/-- The sectors of a row's bytes in ascending order of first appearance, and their bytes. -/
def groupSectors (bs : List (Nat × SrcByte)) : List (List (Nat × SrcByte)) :=
  ((bs.map fun b => b.1 / 32).eraseDups).map fun k => bs.filter fun b => b.1 / 32 == k

/-- Numbers the landings of rows in their order (R220, R253). -/
def numberLands (scr : Bool) (rows : List (List (Nat × SrcByte))) : List Landing :=
  ((rows.flatMap groupSectors).zipIdx).map fun (b, n) => { n := n, scr := scr, bytes := b }

/-- The index vectors of dimensions above 0, dimension 1 fastest, as the sums of source and destination strides. -/
def boxRows : List (Nat × Int × Int) → List (Int × Int)
  | [] => [(0, 0)]
  | (n, ss, ds) :: rest => (boxRows rest).flatMap fun (a, b) => (List.range n).map fun (i : Nat) => (a + (i : Int) * ss, b + (i : Int) * ds)

/-- An address of an engine: an offset stays an integer below 2^32, a virtual address wraps at 2^64. -/
def engAddr (scr : Bool) (x : Int) : Nat := if scr then x.toNat else toWrap 64 x

/-- The type of a code of R54. -/
def tyOfCode : Nat → Ty
  | 0 => .i8 | 1 => .i16 | 2 => .i32 | 3 => .i64 | 4 => .n8 | 5 => .n16 | 6 => .n32 | 7 => .n64
  | 8 => .b32 | 9 => .b64 | 10 => .g8 | 11 => .g16 | 12 => .f16 | 13 => .f32 | 14 => .f64 | _ => .m64

/-- What an accepted block asks for; `bad` says that XTYPE's width differs from the element size, which ends the command when
it runs (R252). -/
structure EngPlan where
  xbr : Option Nat
  bad : Bool
  src : Nat
  xty : Option Ty
  rawq : Option (Nat × Nat)
  lands : List Landing
  deriving DecidableEq, Repr

/-- The barrier record of a command (R251). -/
def planXbr (x : Nat) : Option Nat := if x = 2 ^ 32 - 1 then none else some x

/-- A transaction-barrier record named by a block that XB_BAD refuses. -/
def xbrBad (s : State) (bid x : Nat) : Bool := match planXbr x with | some o => !xbOk s bid o | none => false

/-- The CPY block at an offset (R251, R252, R255), or its cause. -/
def cpyPlan (s : State) (bid off : Nat) : EngPlan ⊕ BitVec 8 :=
  let size := scrSize s bid
  if off % 64 ≠ 0 ∨ size < off + 64 then .inr 0x80#8
  else
    let w := scrWord s bid off 8
    let nd := w % 16 + 1
    let dir := bitsOf w 5 4
    let esz : Nat := 2 ^ bitsOf w 7 6
    let xdec := bitAt w 11
    let word := fun o => scrWord s bid (off + o) 8
    let ssc := dir == 1 || dir == 3
    let dsc := dir == 0 || dir == 3
    if size < off + 64 + 24 * nd then .inr 0x80#8
    else if bitsOf w 31 16 ≠ 0 ∨ bitsOf w 10 8 ≠ 0 ∨ (!xdec ∧ bitsOf w 15 12 ≠ 0) ∨ scrWord s bid (off + 24) 40 ≠ 0 then .inr 0x80#8
    else if (List.range nd).any fun d => word (64 + 24 * d) / 2 ^ 32 != 0 then .inr 0x80#8
    else if xdec && ssc then .inr 0x80#8
    else
      let dims := (List.range nd).map fun d => (word (64 + 24 * d) % 2 ^ 32, sgn 64 (word (72 + 24 * d)), sgn 64 (word (80 + 24 * d)))
      let src := if ssc then word 8 % 2 ^ 32 else word 8
      let dst := if dsc then word 16 % 2 ^ 32 else word 16
      let empty := dims.any fun d => d.1 == 0
      let inBox := fun (base : Nat) (st : Nat × Int × Int → Int) =>
        let lo := dims.foldl (fun (a : Int) d => a + min 0 (((d.1 : Int) - 1) * st d)) (base : Int)
        let hi := dims.foldl (fun (a : Int) d => a + max 0 (((d.1 : Int) - 1) * st d)) (base : Int)
        decide (0 ≤ lo) && decide (hi + (esz : Int) ≤ (size : Int))
      if !empty && ((ssc && !inBox src (fun d => d.2.1)) || (dsc && !inBox dst (fun d => d.2.2))) then .inr 0x81#8
      else
        match planXbr (w / 2 ^ 32) with
        | some x => if xbOk s bid x then .inl (mk w nd dims src dst ssc dsc xdec esz empty) else .inr 0x51#8
        | none => .inl (mk w nd dims src dst ssc dsc xdec esz empty)
where
  mk (w _nd : Nat) (dims : List (Nat × Int × Int)) (src dst : Nat) (ssc dsc xdec : Bool) (esz : Nat) (empty : Bool) : EngPlan :=
    let d0 := dims.headD (0, 0, 0)
    let rows : List (List (Nat × SrcByte)) := if empty then [] else (boxRows dims.tail).map fun (a, b) =>
      (List.range d0.1).flatMap fun (i : Nat) =>
        let so : Int := a + (i : Int) * d0.2.1
        let dd : Int := (dst : Int) + b + (i : Int) * d0.2.2
        (List.range esz).map fun (k : Nat) =>
          (engAddr dsc (dd + (k : Int)),
           if xdec then SrcByte.elem so k
           else if ssc then SrcByte.scr (engAddr true ((src : Int) + so + (k : Int)))
           else SrcByte.mem (engAddr false ((src : Int) + so + (k : Int))))
    -- a later element of one row replaces the byte of an earlier one (R252)
    let dedup := rows.map fun r => (r.zipIdx.filter fun (b, i) => !((r.drop (i + 1)).any fun x => x.1 == b.1)).map (·.1)
    { xbr := planXbr (w / 2 ^ 32), bad := xdec && (tyOfCode (bitsOf w 15 12)).width != 8 * esz, src := src,
      xty := if xdec then some (tyOfCode (bitsOf w 15 12)) else none, rawq := none, lands := numberLands dsc dedup }

/-- The GTH or SCT block at an offset (R254, R255), or its cause. -/
def gthPlan (s : State) (bid off : Nat) (gather : Bool) : EngPlan ⊕ BitVec 8 :=
  let size := scrSize s bid
  if off % 16 ≠ 0 ∨ size < off + 48 then .inr 0x80#8
  else
    let word := fun o => scrWord s bid (off + o) 8
    let scr := bitAt (word 40) 0
    let base := if scr then word 0 % 2 ^ 32 else word 0
    let rows := word 8 / 2 ^ 32
    let idx := word 8 % 2 ^ 32
    let rlen := word 16 / 2 ^ 32
    let n := word 16 % 2 ^ 32
    let stride := word 24
    let limit := word 32 % 2 ^ 32
    if word 40 / 2 ≠ 0 ∨ rlen = 0 ∨ 4096 < rlen ∨ 2 ^ 20 < n ∨ idx % 4 ≠ 0 then .inr 0x80#8
    else if n ≠ 0 ∧ (size < idx + 4 * n ∨ size < rows + n * rlen) then .inr 0x81#8
    else
      let ks := (List.range n).map fun i => scrWord s bid (idx + 4 * i) 4
      if scr && (ks.any fun k => decide (k < limit) && decide (size < base + k * stride + rlen)) then .inr 0x81#8
      else
        if xbrBad s bid (word 32 / 2 ^ 32) then .inr 0x51#8
        else
          let tab := fun (k j : Nat) => if scr then base + k * stride + j else (base + k * stride + j) % 2 ^ 64
          let lands :=
            if gather then
              numberLands true (ks.zipIdx.map fun (k, i) => (List.range rlen).map fun j =>
                (rows + i * rlen + j, if limit ≤ k then SrcByte.zero else if scr then SrcByte.scr (tab k j) else SrcByte.mem (tab k j)))
            else
              numberLands scr (ks.zipIdx.map fun (k, i) =>
                if limit ≤ k then [] else (List.range rlen).map fun j => (tab k j, SrcByte.scr (rows + i * rlen + j)))
          .inl { xbr := planXbr (word 32 / 2 ^ 32), bad := false, src := base, xty := none, rawq := some (rlen, stride), lands := lands }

----

#### Task requirements
In the listing above, find the line containing "destination strides. -/" and the line containing "6 => .n32 | 7 => .n64", then retype both and every line between them exactly, with nothing else.

#### Solution to this task
/-- The index vectors of dimensions above 0, dimension 1 fastest, as the sums of source and destination strides. -/
def boxRows : List (Nat × Int × Int) → List (Int × Int)
  | [] => [(0, 0)]
  | (n, ss, ds) :: rest => (boxRows rest).flatMap fun (a, b) => (List.range n).map fun (i : Nat) => (a + (i : Int) * ss, b + (i : Int) * ds)

/-- An address of an engine: an offset stays an integer below 2^32, a virtual address wraps at 2^64. -/
def engAddr (scr : Bool) (x : Int) : Nat := if scr then x.toNat else toWrap 64 x

/-- The type of a code of R54. -/
def tyOfCode : Nat → Ty
  | 0 => .i8 | 1 => .i16 | 2 => .i32 | 3 => .i64 | 4 => .n8 | 5 => .n16 | 6 => .n32 | 7 => .n64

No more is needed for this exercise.